# Records for processing
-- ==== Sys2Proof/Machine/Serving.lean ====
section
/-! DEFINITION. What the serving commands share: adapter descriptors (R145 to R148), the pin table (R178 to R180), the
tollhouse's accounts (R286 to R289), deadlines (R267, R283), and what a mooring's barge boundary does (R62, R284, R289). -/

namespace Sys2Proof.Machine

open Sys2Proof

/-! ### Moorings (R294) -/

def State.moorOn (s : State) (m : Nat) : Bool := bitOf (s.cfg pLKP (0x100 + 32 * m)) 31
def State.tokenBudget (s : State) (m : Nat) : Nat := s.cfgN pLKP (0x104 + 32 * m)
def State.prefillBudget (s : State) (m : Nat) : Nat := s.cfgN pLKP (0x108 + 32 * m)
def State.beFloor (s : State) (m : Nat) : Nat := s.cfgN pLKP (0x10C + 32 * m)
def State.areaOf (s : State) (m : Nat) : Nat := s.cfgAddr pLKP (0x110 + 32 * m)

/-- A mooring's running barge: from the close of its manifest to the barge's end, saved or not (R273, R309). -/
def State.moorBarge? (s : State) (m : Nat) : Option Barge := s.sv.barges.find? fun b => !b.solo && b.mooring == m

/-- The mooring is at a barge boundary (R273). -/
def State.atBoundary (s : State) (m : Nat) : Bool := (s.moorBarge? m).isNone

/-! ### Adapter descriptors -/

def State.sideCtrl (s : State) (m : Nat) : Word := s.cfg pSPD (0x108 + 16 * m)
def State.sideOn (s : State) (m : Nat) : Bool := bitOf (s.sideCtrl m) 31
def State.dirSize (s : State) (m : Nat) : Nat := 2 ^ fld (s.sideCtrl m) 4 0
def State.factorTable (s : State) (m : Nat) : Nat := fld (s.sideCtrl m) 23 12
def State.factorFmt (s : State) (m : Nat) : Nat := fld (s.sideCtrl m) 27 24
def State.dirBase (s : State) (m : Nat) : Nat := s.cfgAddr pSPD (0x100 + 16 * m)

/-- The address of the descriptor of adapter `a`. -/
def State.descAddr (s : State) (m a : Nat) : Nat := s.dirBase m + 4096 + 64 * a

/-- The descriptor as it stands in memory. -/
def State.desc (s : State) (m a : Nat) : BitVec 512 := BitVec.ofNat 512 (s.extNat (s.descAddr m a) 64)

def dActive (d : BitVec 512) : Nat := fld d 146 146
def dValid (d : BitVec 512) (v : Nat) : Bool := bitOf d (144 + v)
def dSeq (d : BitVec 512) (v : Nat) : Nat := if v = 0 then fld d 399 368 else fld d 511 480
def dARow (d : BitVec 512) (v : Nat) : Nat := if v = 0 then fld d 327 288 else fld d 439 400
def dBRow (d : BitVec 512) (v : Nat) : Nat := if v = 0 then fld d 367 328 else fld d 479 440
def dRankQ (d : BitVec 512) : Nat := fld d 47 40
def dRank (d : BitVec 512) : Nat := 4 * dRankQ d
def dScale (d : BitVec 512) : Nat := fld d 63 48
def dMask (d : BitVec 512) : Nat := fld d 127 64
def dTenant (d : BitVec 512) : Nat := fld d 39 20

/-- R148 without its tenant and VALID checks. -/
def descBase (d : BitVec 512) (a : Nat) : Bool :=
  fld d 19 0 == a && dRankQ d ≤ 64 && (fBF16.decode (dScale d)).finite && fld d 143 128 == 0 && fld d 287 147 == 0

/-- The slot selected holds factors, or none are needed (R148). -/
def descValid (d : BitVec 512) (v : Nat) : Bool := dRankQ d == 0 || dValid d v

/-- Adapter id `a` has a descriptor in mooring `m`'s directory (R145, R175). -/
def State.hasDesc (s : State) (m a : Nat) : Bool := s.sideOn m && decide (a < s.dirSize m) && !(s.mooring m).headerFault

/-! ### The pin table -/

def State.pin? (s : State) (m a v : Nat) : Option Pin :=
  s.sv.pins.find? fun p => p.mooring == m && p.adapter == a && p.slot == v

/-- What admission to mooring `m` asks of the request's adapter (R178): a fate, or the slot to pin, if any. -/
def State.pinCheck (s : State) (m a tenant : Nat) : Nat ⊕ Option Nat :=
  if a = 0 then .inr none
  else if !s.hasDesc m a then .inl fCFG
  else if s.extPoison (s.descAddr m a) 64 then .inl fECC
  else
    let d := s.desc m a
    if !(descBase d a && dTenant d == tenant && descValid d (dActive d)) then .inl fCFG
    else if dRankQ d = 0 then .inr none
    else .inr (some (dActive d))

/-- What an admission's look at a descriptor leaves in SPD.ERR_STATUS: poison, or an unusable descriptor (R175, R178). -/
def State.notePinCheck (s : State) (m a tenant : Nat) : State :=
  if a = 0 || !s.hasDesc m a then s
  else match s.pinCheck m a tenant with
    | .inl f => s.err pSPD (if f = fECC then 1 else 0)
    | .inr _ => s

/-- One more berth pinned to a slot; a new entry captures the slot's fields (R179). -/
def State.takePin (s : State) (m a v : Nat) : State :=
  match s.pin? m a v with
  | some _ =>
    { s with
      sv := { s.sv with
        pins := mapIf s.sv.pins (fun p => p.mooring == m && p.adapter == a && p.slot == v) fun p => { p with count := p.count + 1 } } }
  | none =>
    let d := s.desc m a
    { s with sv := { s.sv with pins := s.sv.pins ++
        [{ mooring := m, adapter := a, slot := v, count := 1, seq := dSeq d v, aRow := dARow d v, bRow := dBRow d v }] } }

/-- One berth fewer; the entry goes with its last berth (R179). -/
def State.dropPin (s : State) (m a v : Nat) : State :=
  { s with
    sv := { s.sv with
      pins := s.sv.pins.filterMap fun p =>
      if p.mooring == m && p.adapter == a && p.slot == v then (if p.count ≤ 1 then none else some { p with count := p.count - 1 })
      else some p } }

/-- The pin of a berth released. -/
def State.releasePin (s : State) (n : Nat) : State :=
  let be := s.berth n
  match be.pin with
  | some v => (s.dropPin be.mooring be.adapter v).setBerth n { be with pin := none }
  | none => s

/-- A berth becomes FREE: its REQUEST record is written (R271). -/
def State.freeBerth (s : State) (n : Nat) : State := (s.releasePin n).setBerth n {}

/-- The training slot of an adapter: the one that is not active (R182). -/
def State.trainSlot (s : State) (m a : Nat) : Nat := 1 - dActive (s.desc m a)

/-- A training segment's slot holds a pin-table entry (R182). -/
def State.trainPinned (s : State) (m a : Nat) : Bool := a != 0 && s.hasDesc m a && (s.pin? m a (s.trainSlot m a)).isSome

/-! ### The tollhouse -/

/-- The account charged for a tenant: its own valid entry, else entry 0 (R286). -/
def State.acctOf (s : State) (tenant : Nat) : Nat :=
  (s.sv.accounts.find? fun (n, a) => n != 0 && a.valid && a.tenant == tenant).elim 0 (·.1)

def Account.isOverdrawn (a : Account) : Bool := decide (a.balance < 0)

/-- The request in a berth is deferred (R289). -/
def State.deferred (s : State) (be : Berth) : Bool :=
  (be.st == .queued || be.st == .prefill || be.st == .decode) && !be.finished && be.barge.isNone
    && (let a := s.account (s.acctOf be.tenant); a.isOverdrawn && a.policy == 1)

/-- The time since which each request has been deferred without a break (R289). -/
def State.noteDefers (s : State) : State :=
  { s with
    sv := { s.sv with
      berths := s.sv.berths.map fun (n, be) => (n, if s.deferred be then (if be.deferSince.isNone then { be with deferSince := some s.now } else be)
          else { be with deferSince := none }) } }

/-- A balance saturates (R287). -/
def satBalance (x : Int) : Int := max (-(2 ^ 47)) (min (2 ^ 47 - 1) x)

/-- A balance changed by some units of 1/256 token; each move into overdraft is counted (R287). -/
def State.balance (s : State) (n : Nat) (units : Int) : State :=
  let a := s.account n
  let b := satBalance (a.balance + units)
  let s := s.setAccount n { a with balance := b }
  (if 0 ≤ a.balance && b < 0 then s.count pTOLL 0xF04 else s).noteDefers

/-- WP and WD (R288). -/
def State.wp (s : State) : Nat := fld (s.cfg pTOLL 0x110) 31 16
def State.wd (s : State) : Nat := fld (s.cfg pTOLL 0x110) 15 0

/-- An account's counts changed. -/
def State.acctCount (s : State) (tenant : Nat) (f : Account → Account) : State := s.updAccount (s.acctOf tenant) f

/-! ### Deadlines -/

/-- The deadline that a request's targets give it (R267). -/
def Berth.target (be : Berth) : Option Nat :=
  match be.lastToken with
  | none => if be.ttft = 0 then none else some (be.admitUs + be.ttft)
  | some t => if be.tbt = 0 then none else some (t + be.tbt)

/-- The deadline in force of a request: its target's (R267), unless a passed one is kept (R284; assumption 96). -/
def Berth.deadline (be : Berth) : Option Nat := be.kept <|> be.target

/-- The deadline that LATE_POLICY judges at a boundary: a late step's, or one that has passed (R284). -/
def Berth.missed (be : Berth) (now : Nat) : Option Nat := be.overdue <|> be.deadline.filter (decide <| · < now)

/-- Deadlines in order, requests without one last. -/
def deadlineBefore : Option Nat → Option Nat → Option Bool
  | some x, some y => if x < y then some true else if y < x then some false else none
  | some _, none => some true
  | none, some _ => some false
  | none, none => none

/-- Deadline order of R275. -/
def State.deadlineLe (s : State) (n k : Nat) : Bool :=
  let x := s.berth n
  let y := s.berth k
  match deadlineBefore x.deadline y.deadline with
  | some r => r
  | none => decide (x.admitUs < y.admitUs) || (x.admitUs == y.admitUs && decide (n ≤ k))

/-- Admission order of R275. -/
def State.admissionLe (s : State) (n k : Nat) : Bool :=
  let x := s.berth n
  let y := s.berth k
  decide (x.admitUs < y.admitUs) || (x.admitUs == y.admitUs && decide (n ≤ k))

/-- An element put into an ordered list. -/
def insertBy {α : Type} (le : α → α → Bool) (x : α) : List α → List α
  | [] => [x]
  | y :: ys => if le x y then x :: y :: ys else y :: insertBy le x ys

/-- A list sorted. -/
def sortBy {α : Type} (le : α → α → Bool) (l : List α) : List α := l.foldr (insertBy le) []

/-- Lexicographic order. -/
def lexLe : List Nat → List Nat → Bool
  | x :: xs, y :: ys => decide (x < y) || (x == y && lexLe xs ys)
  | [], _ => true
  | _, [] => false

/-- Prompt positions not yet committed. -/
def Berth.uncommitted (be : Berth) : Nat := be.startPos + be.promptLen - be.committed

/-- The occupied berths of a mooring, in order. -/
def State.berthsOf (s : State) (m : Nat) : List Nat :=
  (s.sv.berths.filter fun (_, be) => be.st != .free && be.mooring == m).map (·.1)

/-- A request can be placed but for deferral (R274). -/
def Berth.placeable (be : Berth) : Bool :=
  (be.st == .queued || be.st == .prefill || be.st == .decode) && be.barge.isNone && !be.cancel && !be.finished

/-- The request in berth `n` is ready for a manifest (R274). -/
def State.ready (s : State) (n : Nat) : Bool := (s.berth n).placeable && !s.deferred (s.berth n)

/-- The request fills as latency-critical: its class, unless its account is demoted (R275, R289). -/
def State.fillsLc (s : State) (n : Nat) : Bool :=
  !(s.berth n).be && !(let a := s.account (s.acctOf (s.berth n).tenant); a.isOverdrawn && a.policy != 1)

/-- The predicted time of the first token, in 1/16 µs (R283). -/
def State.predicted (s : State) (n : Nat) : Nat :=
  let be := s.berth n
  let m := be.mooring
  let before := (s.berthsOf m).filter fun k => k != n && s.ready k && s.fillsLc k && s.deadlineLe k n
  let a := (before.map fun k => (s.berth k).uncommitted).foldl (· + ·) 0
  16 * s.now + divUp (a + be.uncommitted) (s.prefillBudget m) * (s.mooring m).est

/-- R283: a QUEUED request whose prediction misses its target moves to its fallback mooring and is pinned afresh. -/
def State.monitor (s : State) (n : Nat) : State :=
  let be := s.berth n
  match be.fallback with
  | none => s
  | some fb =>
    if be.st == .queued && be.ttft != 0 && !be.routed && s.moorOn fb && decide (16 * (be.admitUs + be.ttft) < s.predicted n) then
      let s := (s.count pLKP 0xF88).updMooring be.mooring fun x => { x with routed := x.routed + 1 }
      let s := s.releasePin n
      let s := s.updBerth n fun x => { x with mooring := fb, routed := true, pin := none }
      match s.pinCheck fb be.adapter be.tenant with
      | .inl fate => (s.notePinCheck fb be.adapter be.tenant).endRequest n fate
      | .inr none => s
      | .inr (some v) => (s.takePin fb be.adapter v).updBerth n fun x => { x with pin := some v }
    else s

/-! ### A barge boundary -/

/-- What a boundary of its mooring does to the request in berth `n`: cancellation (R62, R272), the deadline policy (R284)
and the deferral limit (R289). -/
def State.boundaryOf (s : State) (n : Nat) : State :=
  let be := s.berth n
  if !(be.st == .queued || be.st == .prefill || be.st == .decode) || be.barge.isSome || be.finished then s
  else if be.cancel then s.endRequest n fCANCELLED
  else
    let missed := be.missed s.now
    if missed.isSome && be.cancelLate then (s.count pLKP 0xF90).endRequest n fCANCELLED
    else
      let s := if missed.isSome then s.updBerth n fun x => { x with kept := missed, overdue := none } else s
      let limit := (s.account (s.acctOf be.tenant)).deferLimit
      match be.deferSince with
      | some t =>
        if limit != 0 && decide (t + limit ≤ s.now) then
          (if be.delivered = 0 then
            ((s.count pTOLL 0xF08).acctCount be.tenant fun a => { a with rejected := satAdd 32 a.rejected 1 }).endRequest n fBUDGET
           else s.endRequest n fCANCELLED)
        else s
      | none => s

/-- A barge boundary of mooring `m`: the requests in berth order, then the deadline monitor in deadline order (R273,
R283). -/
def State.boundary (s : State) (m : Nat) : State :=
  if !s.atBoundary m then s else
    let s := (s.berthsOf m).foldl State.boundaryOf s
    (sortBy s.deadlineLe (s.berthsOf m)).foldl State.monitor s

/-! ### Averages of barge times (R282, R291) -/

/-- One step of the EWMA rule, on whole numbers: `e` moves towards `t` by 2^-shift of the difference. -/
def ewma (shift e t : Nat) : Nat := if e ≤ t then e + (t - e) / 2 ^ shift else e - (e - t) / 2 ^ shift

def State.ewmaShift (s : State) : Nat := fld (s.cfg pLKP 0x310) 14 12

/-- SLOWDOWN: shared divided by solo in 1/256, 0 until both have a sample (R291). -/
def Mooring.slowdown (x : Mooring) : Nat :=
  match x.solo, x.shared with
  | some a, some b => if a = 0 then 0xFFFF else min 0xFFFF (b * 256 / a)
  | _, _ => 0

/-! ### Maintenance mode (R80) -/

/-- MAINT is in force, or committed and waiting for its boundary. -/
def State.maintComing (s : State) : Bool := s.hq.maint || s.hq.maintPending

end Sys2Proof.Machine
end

# About this task
Out of the entries above, write out only the lines between the line holding "def State.predicted (s" and the line holding "16 * s.now +", inclusive, each exactly as given.

# Answer space
def State.predicted (s : State) (n : Nat) : Nat :=
  let be := s.berth n
  let m := be.mooring
  let before := (s.berthsOf m).filter fun k => k != n && s.ready k && s.fillsLc k && s.deadlineLe k n
  let a := (before.map fun k => (s.berth k).uncommitted).foldl (· + ·) 0
  16 * s.now + divUp (a + be.uncommitted) (s.prefillBudget m) * (s.mooring m).est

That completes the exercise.